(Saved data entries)
%%
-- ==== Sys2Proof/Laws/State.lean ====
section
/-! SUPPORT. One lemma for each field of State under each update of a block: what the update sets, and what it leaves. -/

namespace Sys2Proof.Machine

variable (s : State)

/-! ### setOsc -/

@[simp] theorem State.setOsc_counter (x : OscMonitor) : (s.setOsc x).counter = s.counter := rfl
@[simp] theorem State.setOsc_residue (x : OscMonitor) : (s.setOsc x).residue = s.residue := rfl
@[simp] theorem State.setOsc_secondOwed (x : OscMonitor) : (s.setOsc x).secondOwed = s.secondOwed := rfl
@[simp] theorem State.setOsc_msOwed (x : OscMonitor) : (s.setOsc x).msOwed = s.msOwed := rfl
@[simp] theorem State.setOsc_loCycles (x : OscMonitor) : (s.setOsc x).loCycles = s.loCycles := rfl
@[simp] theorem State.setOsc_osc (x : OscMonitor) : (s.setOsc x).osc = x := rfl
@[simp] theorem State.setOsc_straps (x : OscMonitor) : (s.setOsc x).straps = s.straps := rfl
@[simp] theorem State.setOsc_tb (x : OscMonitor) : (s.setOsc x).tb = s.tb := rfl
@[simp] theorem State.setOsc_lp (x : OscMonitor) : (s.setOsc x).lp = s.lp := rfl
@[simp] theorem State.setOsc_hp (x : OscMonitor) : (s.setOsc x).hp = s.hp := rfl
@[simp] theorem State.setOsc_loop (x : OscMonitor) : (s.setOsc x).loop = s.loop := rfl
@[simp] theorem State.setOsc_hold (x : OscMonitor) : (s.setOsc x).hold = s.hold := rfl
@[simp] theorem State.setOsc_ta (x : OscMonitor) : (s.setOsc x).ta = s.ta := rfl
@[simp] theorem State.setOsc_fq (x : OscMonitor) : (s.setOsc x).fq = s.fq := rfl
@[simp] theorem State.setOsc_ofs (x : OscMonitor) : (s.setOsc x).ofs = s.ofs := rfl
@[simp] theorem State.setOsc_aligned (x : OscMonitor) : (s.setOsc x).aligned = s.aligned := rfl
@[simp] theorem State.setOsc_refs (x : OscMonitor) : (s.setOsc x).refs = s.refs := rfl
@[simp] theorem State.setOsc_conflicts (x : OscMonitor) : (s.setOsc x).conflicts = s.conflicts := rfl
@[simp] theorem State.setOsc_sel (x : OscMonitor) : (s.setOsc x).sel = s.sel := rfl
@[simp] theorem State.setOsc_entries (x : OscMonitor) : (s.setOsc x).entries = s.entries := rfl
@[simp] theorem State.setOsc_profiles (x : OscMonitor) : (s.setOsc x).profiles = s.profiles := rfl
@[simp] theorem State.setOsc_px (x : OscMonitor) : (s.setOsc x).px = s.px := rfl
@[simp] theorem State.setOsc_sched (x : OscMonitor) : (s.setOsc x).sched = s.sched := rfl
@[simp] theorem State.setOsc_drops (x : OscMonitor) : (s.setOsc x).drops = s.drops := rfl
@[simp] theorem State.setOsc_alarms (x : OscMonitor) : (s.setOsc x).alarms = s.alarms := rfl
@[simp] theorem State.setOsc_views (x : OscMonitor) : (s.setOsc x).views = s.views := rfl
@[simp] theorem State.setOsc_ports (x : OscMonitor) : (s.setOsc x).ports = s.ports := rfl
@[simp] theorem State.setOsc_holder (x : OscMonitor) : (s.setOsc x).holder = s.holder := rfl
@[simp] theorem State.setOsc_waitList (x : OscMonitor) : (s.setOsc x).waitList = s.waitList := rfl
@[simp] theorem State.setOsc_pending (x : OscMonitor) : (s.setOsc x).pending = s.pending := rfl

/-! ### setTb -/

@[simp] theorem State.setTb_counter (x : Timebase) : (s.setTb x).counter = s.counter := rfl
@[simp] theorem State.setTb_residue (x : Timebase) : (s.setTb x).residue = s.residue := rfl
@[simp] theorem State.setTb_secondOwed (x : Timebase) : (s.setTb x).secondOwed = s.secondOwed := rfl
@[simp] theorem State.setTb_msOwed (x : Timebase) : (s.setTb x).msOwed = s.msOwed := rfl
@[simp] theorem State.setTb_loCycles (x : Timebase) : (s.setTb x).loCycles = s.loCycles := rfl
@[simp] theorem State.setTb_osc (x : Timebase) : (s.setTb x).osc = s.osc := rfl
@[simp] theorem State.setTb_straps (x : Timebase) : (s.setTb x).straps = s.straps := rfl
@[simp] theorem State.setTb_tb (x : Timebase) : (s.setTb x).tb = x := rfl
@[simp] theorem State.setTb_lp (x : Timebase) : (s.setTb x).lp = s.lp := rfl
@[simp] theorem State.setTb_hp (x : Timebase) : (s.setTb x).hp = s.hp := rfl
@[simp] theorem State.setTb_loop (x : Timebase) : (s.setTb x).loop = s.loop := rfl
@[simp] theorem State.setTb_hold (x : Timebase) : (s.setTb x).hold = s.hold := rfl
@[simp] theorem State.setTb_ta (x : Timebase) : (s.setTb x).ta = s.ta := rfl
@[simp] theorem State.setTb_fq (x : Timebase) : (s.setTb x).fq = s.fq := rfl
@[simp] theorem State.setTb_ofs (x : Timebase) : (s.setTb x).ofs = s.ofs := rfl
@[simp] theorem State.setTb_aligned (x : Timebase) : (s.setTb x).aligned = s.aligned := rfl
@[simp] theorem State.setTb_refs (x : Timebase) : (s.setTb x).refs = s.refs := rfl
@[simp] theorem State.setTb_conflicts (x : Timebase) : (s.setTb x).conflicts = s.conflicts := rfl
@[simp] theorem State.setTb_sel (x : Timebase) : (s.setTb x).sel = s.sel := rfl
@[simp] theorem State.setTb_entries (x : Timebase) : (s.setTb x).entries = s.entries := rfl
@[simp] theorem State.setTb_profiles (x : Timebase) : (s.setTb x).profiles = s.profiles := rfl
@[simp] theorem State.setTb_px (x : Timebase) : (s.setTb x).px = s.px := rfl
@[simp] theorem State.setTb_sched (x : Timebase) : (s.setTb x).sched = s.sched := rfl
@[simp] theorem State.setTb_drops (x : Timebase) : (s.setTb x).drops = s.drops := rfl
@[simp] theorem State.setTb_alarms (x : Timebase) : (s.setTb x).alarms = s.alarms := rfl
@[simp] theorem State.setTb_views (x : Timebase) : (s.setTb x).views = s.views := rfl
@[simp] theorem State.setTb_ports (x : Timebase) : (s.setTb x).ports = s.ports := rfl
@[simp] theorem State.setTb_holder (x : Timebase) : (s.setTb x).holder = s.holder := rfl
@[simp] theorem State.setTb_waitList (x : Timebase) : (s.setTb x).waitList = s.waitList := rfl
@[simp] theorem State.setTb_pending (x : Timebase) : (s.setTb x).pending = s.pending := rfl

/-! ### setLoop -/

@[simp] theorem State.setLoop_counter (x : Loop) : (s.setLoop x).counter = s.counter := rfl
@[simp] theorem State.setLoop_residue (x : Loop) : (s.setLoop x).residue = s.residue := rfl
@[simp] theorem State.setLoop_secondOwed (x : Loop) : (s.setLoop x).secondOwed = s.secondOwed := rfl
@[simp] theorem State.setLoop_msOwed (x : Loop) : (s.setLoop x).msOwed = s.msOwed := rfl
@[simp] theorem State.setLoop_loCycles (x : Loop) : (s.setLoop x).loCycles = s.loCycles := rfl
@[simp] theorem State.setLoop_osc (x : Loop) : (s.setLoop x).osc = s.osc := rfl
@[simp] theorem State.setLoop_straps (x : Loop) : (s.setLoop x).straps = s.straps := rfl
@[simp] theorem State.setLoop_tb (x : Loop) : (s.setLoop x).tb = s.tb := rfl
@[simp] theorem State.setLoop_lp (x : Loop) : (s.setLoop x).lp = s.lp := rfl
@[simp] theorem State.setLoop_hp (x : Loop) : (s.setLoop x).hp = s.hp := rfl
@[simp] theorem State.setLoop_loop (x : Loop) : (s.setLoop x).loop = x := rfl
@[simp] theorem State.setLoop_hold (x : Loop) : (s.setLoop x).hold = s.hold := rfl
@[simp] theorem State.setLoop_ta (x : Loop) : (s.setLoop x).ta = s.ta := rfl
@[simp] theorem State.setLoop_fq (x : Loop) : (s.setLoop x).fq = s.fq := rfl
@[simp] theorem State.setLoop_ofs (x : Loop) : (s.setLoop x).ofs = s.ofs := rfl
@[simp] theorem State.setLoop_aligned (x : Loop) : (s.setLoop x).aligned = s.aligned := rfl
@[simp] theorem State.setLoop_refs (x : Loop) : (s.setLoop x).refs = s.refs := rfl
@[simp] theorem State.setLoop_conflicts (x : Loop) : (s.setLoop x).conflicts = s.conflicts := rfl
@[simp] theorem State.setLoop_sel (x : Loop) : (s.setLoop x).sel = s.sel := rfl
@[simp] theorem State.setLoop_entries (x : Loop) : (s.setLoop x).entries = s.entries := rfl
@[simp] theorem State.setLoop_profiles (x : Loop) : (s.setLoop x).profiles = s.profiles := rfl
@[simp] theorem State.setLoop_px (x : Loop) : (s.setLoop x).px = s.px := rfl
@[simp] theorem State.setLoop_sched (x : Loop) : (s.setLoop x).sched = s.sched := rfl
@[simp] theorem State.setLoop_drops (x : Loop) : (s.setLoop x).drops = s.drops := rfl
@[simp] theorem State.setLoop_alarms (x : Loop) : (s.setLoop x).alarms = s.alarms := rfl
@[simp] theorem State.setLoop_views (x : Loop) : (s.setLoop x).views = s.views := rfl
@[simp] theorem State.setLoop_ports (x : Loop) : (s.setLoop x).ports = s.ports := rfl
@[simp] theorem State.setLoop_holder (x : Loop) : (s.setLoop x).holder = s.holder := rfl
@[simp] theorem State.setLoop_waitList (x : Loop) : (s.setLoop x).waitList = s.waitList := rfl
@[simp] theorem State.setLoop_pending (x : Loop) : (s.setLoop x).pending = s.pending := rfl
%%
#### HOW TO COMPLETE THIS TASK
Please return the lines above that run from the line containing "(s.setLoop x).loCycles = s.loCycles := rfl" to the line containing "x).loop = x := rfl", inclusive, exactly and with no other lines.

#### ANSWER FOR THE TASK
@[simp] theorem State.setLoop_loCycles (x : Loop) : (s.setLoop x).loCycles = s.loCycles := rfl
@[simp] theorem State.setLoop_osc (x : Loop) : (s.setLoop x).osc = s.osc := rfl
@[simp] theorem State.setLoop_straps (x : Loop) : (s.setLoop x).straps = s.straps := rfl
@[simp] theorem State.setLoop_tb (x : Loop) : (s.setLoop x).tb = s.tb := rfl
@[simp] theorem State.setLoop_lp (x : Loop) : (s.setLoop x).lp = s.lp := rfl
@[simp] theorem State.setLoop_hp (x : Loop) : (s.setLoop x).hp = s.hp := rfl
@[simp] theorem State.setLoop_loop (x : Loop) : (s.setLoop x).loop = x := rfl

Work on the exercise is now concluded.